Exploring Cloud System Stability Through Chaos Engineering

By / China International Capital Corporation Information Technology Department Zhang Jing, Zhang Li, Lu Fei, Shi Peixuan

The rapid development of financial technology has led China International Capital Corporation (CICC) to adapt accordingly, gradually moving its business systems to the cloud. However, moving to the cloud has increased the complexity of IT infrastructure and business systems, intertwining unpredictable user behaviors and events, which raises higher demands for the reliability of system and application architecture. To address this, CICC has built an application resilience management chaos engineering platform called Wukong based on the principles of chaos engineering and the characteristics of the Cang Qiong cloud environment. This platform conducts chaos experiments in the cloud environment and regular fault drills, actively fixing issues discovered through chaos experiments, steadily enhancing the system’s immunity to failures in the cloud environment, and achieving intrinsic stability and security of cloud systems.

Exploring Cloud System Stability Through Chaos Engineering

China International Capital Corporation

Information Technology Department Zhang Jing

New Situation: Uncertainty Brought by the “Digital Financial Era”

In the era of Internet finance, financial products and service models are continuously innovating, and transaction volumes have surged significantly. Facing the new development situation of Internet finance, the disadvantages of traditional monolithic IT architectures have become increasingly apparent. To achieve digital transformation goals, the industry widely applies new technologies such as cloud computing and distributed systems to build distributed architectures and operational systems to support the rapid development of financial business.

1. Increased Stability Requirements for Transaction Systems. Modern securities trading activities are frequent, with high transaction concurrency, significant capital involvement, and concentrated trading periods, which require extremely high processing timeliness. Therefore, securities companies have very strict requirements for the availability and response rates of trading systems. To maintain customer satisfaction at an acceptable level, the operations and maintenance team must strictly adhere to regulatory requirements and fully monitor the operational status of business applications to respond to various anomalies or interruptions.

2. Enhanced IT Application Capabilities Required.Innovative developments in digital technologies represented by artificial intelligence, blockchain, cloud computing, and big data have introduced new industry elements, service formats, and business models to the securities industry, while also putting new pressure on operations and maintenance teams. In response, the operations and maintenance team must continuously learn new knowledge, master new skills, and face new scenarios, constantly conducting various validations, upgrades, and migrations to avoid operational errors that could lead to abnormal external services of the system.

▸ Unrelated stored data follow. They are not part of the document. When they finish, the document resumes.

theorem witness_ImageEvents :
    let idle : State := { plain with fns := [(1, { Fn.init 1 with state := .running })] }
    let img : Image := { fn := 1, num := 0, imgid := 0, keySlot := 0, kernels := [kern], overlays := [], code := [] }
    let held : State := { idle with images := [img] }
    let load : State := imaging 1 id
    let unload : State := { imaging 2 id with images := [img] }
    let used : State := { unload with launches := [(1, { launch with fn := 1 })] }
    let zeros : List Byte := List.replicate 16 0
    (15 < 16 ∧ load.dev.testing.contains { kind := 10, num := 15 } = false ∧ plain.dev.phase ≠ 15 ∧
      ({ load with dev := { load.dev with testing := [{ kind := 10, num := 15 }] } } : State).dev.testing.contains { kind := 10, num := 15 } = true) ∧
    ((load.fn 1).imgstat.toNat % 4 = 1 ∧ 0 < 64 ∧ (idle.fn 1).imgstat.toNat % 4 ≠ 1 ∧ (idle.fn 2).state ≠ .running ∧
      (idle.fn 2).imgstat.toNat % 4 ≠ 1 ∧ (idle.fn 1).state = .running) ∧
    (idle.imageOf 1 0 = none ∧ held.imageOf 1 0 = some img ∧ 64 ≤ 64) ∧
    ((load.fn 1).imgcmd = 1 ∧ (load.fn 1).state = .running ∧ load.imageSource 1 = (some zeros, load) ∧ (load.fn 1).imgSource = zeros ∧
      load.checkImage 1 zeros = .error 1 ∧ ((imaging 1 fun f => { f with imglen := 0x10001 }).imageSource 1).1 = none ∧
      load.sourceWaits 1 = false ∧ ({ load with dev := { load.dev with testing := [{ kind := 1, num := 0 }] } } : State).sourceWaits 1 = true) ∧
    ((unload.fn 1).imgstat.toNat % 4 = 1 ∧ (unload.fn 1).imgcmd.toNat % 4 = 2 ∧ (unload.fn 1).imgcmd.toNat / 2 ^ 16 = 0 ∧
      (∀ e ∈ unload.launches, ¬ (e.2.fn = 1 ∧ e.2.image = 0)) ∧ ∃ e ∈ used.launches, e.2.fn = 1 ∧ e.2.image = 0) := by
  refine ⟨?_, ?_, ?_, ?_, ?_⟩ <;> decide +kernel

/-- A little-endian field for each pair of a length and a value. -/
def record (l : List (Nat × Nat)) : List Byte := l.flatMap fun e => leBytes e.1 e.2
/-- A section header (R70): its name's offset, its place, its size. -/
def sectionHeader (name off size : Nat) : List Byte := record [(4, name), (4, 1), (16, 0), (8, off), (8, size), (24, 0)]
/-- An image of no kernel and no overlay: seven sections, the headers at byte 64, the names at byte 512, the signature at byte 592. -/
def imageHead : List Byte :=
  record [(4, 0x464C457F), (1, 2), (1, 1), (10, 0), (2, 2), (2, 0x5A96), (4, 1), (8, 0), (8, 0), (8, 64), (4, 1), (2, 64), (4, 0)
    , (2, 64), (2, 7), (2, 4)]
    ++ sectionHeader 0 0 0 ++ sectionHeader 1 512 0 ++ sectionHeader 18 512 0 ++ sectionHeader 34 512 0 ++ sectionHeader 42 512 80
    ++ sectionHeader 50 592 29808 ++ sectionHeader 62 0 0
    ++ (([0] ++ ascii ".troric.overlays" ++ [0] ++ ascii ".troric.kernels" ++ [0] ++ ascii ".symtab" ++ [0] ++ ascii ".strtab" ++ [0]
      ++ ascii ".troric.sig" ++ [0] ++ ascii ".troric.data") ++ List.replicate 6 0)
    ++ record [(4, 1), (4, 1), (8, 0)]
def imageFile : List Byte := imageHead ++ List.replicate 29792 0
/-- The signature section. -/
def imageSig : Section := { index := 5, name := ascii ".troric.sig", offset := 592, size := 29808 }
/-- A key in slot 1. -/
def keyed : State := { imaging 1 id with dev := { (imaging 1 id).dev with keys := [(1, 1 :: List.replicate 7 0)] } }

/-- A good image, wherever its signature verifies: the file passes every check, with image number 0 free. -/
theorem witness_ImageEvents_loaded
    (h : slhVerify slh256s (keyed.keyBytes 1) (imageFile.take 592) (imageFile.drop 608) = true) :
    ∃ p, keyed.checkImage 1 imageFile = .ok p ∧ keyed.freeImage 1 = some 0 ∧ p.headers = [] := by
  have hl : imageFile.length = 30400 := by decide +kernel
  obtain ⟨l, hs⟩ : ∃ l, sectionTable imageFile = some l := Option.isSome_iff_exists.mp (by decide +kernel)
  have hx : (sectionTable imageFile).bind (findSection · ".troric.sig") = some imageSig := by decide +kernel
  have hp : ((sectionTable imageFile).bind fun l => partsOf imageFile l imageSig).map (fun p => (p.headers, p.overlays)) =
    some ([], []) := by decide +kernel
  rw [hs] at hx hp
  simp only [Option.bind_some] at hx hp
  obtain ⟨p, hp1, hp2⟩ := Option.map_eq_some_iff.mp hp
  have hk : num imageFile (592 + 4) 4 = 1 := by decide +kernel
  have hc : (592 + 29808 == (30400 : Nat) && (29808 : Nat) == sigSize && decide (num imageFile 40 8 + 64 * num imageFile 60 2 ≤ 592)
    && keyed.keySet 1 && (keyed.fn 1).keyOk 1) = true := by decide +kernel
  have ho : keyed.signedOk 1 imageFile imageSig = true := by
    unfold State.signedOk imageSig
    simp only [hk, hl, h, Bool.and_true]
    exact hc
  refine ⟨p, ?_, by decide +kernel, (Prod.mk.inj hp2).1⟩
  have he : elfHeaderOk imageFile = true := by decide +kernel
  simp [State.checkImage, he, hs, hx, ho, hp1, (Prod.mk.inj hp2).1, (Prod.mk.inj hp2).2]

theorem witness_BootAndCheckpointEvents :
    let boot (n : Nat) : State := { plain with dev := { plain.dev with phase := n } }
    let one : Word64 := 1
    let running_ (cmd : Word64) (s : State) : State := { s with dev := { s.dev with ckstat := 1, ckcmd := cmd } }
    let moving : State := { plain with fns := [(1, { Fn.init 1 with state := .preparing })] }
    let some_ : State := { plain with fns := [(1, { Fn.init 1 with state := .running })] }
    let saved : State := { plain with crews := [(1, { crew with place := none })] }
    let kept (s : State) (c : Checkpoint) : State := { s with dev := { s.dev with safe := [(0, c)] } }
    let other : Checkpoint := { plain.checkpoint with retiredCols := [(0, true)] }
    ((boot 0).dev.phase = 0 ∧ (boot 0).dev.staged = none ∧ (boot 0).dev.phase ≤ 3 ∧ (boot 3).dev.phase = 3 ∧ 3 < (boot 4).dev.phase ∧ 1 ≤ 1 ∧ 1 ≤ 5 ∧ one.getLsbD 0 = true ∧
      (0 : Word64).getLsbD 0 = false) ∧
    ((running_ 1 plain).dev.ckstat.toNat % 4 = 1 ∧ plain.dev.ckstat.toNat % 4 ≠ 1 ∧
      (∀ v, v < 32 → (plain.fn v).state ≠ .preparing ∧ (plain.fn v).state ≠ .resetting) ∧
      ¬ (∀ v, v < 32 → (moving.fn v).state ≠ .preparing ∧ (moving.fn v).state ≠ .resetting)) ∧
    ((∀ v, 1 ≤ v → v < 32 → (plain.fn v).state = .off) ∧ ¬ (∀ v, 1 ≤ v → v < 32 → (some_.fn v).state = .off)) ∧
    ((running_ 1 plain).dev.ckcmd = 1 ∧ (∀ e ∈ (running_ 1 saved).crews, e.2.place = none) ∧ (running_ 1 saved).sealed = true ∧
      ∃ e ∈ (running_ 1 plain).crews, e.2.place ≠ none) ∧
    ((running_ 2 plain).dev.ckcmd = 2 ∧ Tbl.find? (running_ 2 plain).dev.safe (running_ 2 plain).dev.ckbase.toNat = none ∧
      Tbl.find? (kept (running_ 2 plain) plain.checkpoint).dev.safe (running_ 2 plain).dev.ckbase.toNat = some plain.checkpoint ∧
      plain.checkpoint.retiredCols = plain.dev.retiredCols ∧ plain.checkpoint.retiredGroups = plain.dev.retiredGroups ∧
      Tbl.find? (kept (running_ 2 plain) other).dev.safe (running_ 2 plain).dev.ckbase.toNat = some other ∧
      other.retiredCols ≠ plain.dev.retiredCols) := by
  refine ⟨?_, ?_, ?_, ?_, rfl, rfl, rfl, rfl, rfl, rfl, ?_⟩ <;> decide +kernel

3. Heightened Regulatory Requirements.The securities industry in China is currently in a phase of digital transformation, facing significant opportunities for development. Securities companies need to continuously provide diversified and differentiated financial products to cope with intensifying competition. The industry is transforming the entire process of investment, trading, and risk control through digital technology, shifting the focus of IT investment to strengthening the deep application of modern technology in areas such as investment, consulting, products, compliance, risk control, and credit. Comprehensive digitization of business means more application systems need to be invested in, creating more complex data logic and maintaining higher system security and stability requirements. In response, operations and maintenance teams must adopt updated operational philosophies, increase IT investments, and build new operational capabilities to meet the challenges brought about by digital transformation.

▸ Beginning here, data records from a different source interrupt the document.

-- ==== Sys2Proof/Machine/Ops.lean ====
section
/-! DEFINITION. The named operations over State: reading and writing the units, the free values, what leaves the
device, counting events (17), and sending a fault message (13): the one operation every detecting unit uses. -/

namespace Sys2Proof.Machine

/-- A step's outcome. -/
abbrev Res := Host.Outcome State Fault Refusal

/-! ### Units -/

/-- Sheet i. -/
def State.sheet (s : State) (i : Nat) : Sheet := tget {} s.sheets i
/-- Replace sheet i. -/
def State.setSheet (s : State) (i : Nat) (v : Sheet) : State := { s with sheets := tset {} s.sheets i v }
/-- Change sheet i. -/
def State.modSheet (s : State) (i : Nat) (f : Sheet → Sheet) : State := s.setSheet i (f (s.sheet i))
/-- Engine of a logical parcel of a sheet. -/
def Sheet.engine (h : Sheet) (l : Nat) : Engine := tget {} h.engines l
/-- Change an engine of a sheet. -/
def Sheet.modEngine (h : Sheet) (l : Nat) (f : Engine → Engine) : Sheet := { h with engines := tmod {} h.engines l f }
/-- An engine. -/
def State.eng (s : State) (e : EngId) : Engine := (s.sheet e.sheet.val).engine e.parcel.val
/-- Change an engine. -/
def State.modEng (s : State) (e : EngId) (f : Engine → Engine) : State :=
  s.modSheet e.sheet.val fun h => h.modEngine e.parcel.val f
/-- Physical parcel that a logical index is bound to (01 R24). -/
def Sheet.phys (h : Sheet) (l : Nat) : Option Nat := h.pmap[l]?
/-- Memories of a physical parcel. -/
def Sheet.parcel (h : Sheet) (p : Nat) : ParcelMem := tget {} h.parcels p
/-- Change the memories of a physical parcel. -/
def Sheet.modParcel (h : Sheet) (p : Nat) (f : ParcelMem → ParcelMem) : Sheet :=
  { h with parcels := tmod {} h.parcels p f }
/-- The memories behind an engine: those of the parcel its index is bound to; empty where it is unbound. -/
def State.pmem (s : State) (e : EngId) : ParcelMem :=
  match (s.sheet e.sheet.val).phys e.parcel.val with
  | some p => (s.sheet e.sheet.val).parcel p
  | none => {}
/-- Change the memories behind an engine. -/
def State.modPmem (s : State) (e : EngId) (f : ParcelMem → ParcelMem) : State :=
  s.modSheet e.sheet.val fun h =>
    match h.phys e.parcel.val with
    | some p => h.modParcel p f
    | none => h
/-- A scribe core. -/
def State.core (s : State) (c : CoreId) : Scribe := tget {} (s.eng c.eng).cores c.core.val
/-- Change a scribe core. -/
def State.modCore (s : State) (c : CoreId) (f : Scribe → Scribe) : State :=
  s.modEng c.eng fun e => { e with cores := tmod {} e.cores c.core.val f }
/-- Sample slot n of a sheet. -/
def Sheet.slot (h : Sheet) (n : Nat) : Slot := tget {} h.slots n
/-- Change a slot. -/
def Sheet.modSlot (h : Sheet) (n : Nat) (f : Slot → Slot) : Sheet := { h with slots := tmod {} h.slots n f }
/-- Chain n of a sheet. -/
def Sheet.chain (h : Sheet) (n : Nat) : Chain := tget {} h.chains n
/-- Change a chain. -/
def Sheet.modChain (h : Sheet) (n : Nat) (f : Chain → Chain) : Sheet := { h with chains := tmod {} h.chains n f }
/-- Change the memory path of a sheet. -/
def State.modMem (s : State) (i : Nat) (f : MemPath → MemPath) : State := s.modSheet i fun h => { h with mem := f h.mem }
/-- Queue q. -/
def State.queue (s : State) (q : Nat) : Queue := tget {} s.queues q
/-- Change queue q. -/
def State.modQueue (s : State) (q : Nat) (f : Queue → Queue) : State := { s with queues := tmod {} s.queues q f }
/-- Partition p. -/
def State.part (s : State) (p : Nat) : Part := tget {} s.parts p
/-- Change partition p. -/
def State.modPart (s : State) (p : Nat) (f : Part → Part) : State := { s with parts := tmod {} s.parts p f }
/-- Context c. -/
def State.ctx (s : State) (c : Nat) : Ctx := tget {} s.ctxs c
/-- Change context c. -/
def State.modCtx (s : State) (c : Nat) (f : Ctx → Ctx) : State := { s with ctxs := tmod {} s.ctxs c f }
/-- Port p. -/
def State.port (s : State) (p : Nat) : Port := tget {} s.ports p
/-- Change port p. -/
def State.modPort (s : State) (p : Nat) (f : Port → Port) : State := { s with ports := tmod {} s.ports p f }
/-- Epoch state of a context. -/
def State.epoch (s : State) (c : Nat) : Epoch := tget {} s.chart.epochs c
/-- Change the epoch state of a context. -/
def State.modEpoch (s : State) (c : Nat) (f : Epoch → Epoch) : State :=
  { s with chart := { s.chart with epochs := tmod {} s.chart.epochs c f } }
/-- A window. -/
def State.window (s : State) (i : Nat) : Window := tget {} s.col.windows i
/-- Change a window. -/
def State.modWindow (s : State) (i : Nat) (f : Window → Window) : State :=
  { s with col := { s.col with windows := tmod {} s.col.windows i f } }
/-- Tile descriptor i of an engine. -/
def Engine.td (e : Engine) (i : Nat) : TileDesc := tget {} e.tds i
/-- Change a tile descriptor. -/
def Engine.modTd (e : Engine) (i : Nat) (f : TileDesc → TileDesc) : Engine := { e with tds := tmod {} e.tds i f }
/-- A history record (13 R383): index 18·s + p. -/
def State.hist (s : State) (i : Nat) : Hist := tget {} s.col.hist i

CICC’s application resilience management chaos engineering platform, Wukong, achieves intrinsic stability in cloud systems, effectively helping to solve problems such as difficulty in locating the root causes of production incidents, insufficient coverage of non-functional testing, unpredictable risks in the vertical structure of business systems, challenges in validating emergency capabilities, and doubts about the availability of global business networks.

New Direction: Construction of the “Wukong” Application Resilience Management Chaos Engineering Platform

CICC’s application resilience management chaos engineering platform adopts containerized packaging, forming code and component reuse based on containers, improving overall development levels and simplifying platform maintenance. The platform is divided into multiple system services (microservices), mainly including data end, service end, NoSQL end, data end, Agent end, configuration end, application end, collection end, authentication end, registration end, gateway end, client end, etc.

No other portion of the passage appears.